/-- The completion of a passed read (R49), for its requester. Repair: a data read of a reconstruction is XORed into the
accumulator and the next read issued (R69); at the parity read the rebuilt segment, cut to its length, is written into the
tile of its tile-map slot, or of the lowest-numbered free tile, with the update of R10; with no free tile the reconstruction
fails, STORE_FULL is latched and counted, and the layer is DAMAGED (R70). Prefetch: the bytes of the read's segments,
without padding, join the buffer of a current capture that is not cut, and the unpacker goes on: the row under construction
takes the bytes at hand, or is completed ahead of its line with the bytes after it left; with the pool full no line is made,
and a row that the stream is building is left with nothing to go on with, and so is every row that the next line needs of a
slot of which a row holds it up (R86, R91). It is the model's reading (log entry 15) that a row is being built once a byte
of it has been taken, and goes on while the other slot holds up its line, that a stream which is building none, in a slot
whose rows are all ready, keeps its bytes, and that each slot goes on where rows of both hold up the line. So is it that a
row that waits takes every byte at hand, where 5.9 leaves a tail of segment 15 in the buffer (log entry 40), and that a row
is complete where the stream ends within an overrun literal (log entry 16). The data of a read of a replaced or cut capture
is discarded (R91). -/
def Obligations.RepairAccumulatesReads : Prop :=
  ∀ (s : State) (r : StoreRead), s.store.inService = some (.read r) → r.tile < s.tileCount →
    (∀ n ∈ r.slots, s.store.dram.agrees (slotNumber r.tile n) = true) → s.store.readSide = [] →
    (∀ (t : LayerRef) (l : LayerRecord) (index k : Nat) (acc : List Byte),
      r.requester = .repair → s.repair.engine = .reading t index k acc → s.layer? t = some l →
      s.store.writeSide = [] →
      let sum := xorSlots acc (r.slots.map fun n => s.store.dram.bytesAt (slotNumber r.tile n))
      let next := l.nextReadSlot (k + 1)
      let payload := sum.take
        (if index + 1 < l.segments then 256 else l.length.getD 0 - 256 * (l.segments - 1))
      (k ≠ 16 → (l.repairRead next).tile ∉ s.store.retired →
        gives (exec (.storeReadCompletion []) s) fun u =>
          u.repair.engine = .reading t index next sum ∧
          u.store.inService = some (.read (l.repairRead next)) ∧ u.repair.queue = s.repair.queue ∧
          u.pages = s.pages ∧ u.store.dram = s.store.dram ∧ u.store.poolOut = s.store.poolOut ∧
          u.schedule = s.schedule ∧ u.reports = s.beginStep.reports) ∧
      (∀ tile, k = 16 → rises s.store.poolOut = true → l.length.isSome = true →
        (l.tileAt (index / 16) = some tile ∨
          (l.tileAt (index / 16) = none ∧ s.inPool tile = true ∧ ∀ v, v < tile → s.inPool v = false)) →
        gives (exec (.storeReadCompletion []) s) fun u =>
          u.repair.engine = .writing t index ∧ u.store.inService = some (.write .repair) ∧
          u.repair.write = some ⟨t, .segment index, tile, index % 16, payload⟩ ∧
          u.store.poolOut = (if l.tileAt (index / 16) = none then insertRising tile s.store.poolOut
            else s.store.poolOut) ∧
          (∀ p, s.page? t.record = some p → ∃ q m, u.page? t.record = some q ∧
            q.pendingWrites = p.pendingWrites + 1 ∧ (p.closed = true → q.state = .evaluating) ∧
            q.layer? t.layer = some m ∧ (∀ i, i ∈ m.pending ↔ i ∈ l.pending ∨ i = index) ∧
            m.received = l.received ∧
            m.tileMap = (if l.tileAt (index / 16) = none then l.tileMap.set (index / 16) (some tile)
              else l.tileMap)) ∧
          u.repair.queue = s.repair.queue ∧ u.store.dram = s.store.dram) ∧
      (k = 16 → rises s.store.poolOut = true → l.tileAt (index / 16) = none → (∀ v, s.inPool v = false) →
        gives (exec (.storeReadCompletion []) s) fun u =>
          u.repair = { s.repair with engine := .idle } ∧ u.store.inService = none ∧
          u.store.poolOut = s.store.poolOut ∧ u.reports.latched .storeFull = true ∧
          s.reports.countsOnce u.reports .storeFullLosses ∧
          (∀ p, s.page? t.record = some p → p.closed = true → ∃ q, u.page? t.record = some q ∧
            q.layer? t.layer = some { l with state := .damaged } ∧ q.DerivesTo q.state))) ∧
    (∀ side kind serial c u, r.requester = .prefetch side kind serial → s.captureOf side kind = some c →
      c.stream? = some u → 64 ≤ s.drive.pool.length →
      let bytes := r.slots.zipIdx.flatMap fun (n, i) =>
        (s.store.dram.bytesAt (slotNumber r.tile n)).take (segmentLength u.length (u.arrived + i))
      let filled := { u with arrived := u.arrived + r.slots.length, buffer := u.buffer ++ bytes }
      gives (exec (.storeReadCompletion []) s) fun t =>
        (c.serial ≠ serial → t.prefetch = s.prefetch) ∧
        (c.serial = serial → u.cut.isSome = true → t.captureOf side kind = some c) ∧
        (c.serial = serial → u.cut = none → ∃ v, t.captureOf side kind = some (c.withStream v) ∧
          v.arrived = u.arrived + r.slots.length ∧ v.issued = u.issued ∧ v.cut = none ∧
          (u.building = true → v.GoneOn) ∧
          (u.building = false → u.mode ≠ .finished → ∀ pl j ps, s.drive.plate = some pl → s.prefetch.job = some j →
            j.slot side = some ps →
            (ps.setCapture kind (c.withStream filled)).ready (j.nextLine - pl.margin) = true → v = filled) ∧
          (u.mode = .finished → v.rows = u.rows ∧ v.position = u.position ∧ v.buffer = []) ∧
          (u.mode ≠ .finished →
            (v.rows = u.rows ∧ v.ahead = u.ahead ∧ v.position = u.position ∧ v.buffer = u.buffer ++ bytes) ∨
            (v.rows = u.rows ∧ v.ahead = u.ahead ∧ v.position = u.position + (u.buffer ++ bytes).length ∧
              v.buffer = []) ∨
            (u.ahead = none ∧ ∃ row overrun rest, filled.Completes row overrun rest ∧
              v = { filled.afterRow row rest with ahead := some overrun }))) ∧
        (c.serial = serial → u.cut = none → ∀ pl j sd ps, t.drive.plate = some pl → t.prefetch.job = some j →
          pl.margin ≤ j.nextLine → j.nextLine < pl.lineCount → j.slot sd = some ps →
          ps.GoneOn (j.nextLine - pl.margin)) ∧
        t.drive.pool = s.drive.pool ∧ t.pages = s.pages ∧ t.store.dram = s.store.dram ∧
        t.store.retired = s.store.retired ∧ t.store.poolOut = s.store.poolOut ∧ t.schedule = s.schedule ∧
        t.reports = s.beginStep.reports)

§ **TASK STATEMENT**
Each line that holds the string "reading" is to be copied from the entries above.

§ **YOUR RESPONSE**
slot of which a row holds it up (R86, R91). It is the model's reading (log entry 15) that a row is being built once a byte
      r.requester = .repair → s.repair.engine = .reading t index k acc → s.layer? t = some l →
          u.repair.engine = .reading t index next sum ∧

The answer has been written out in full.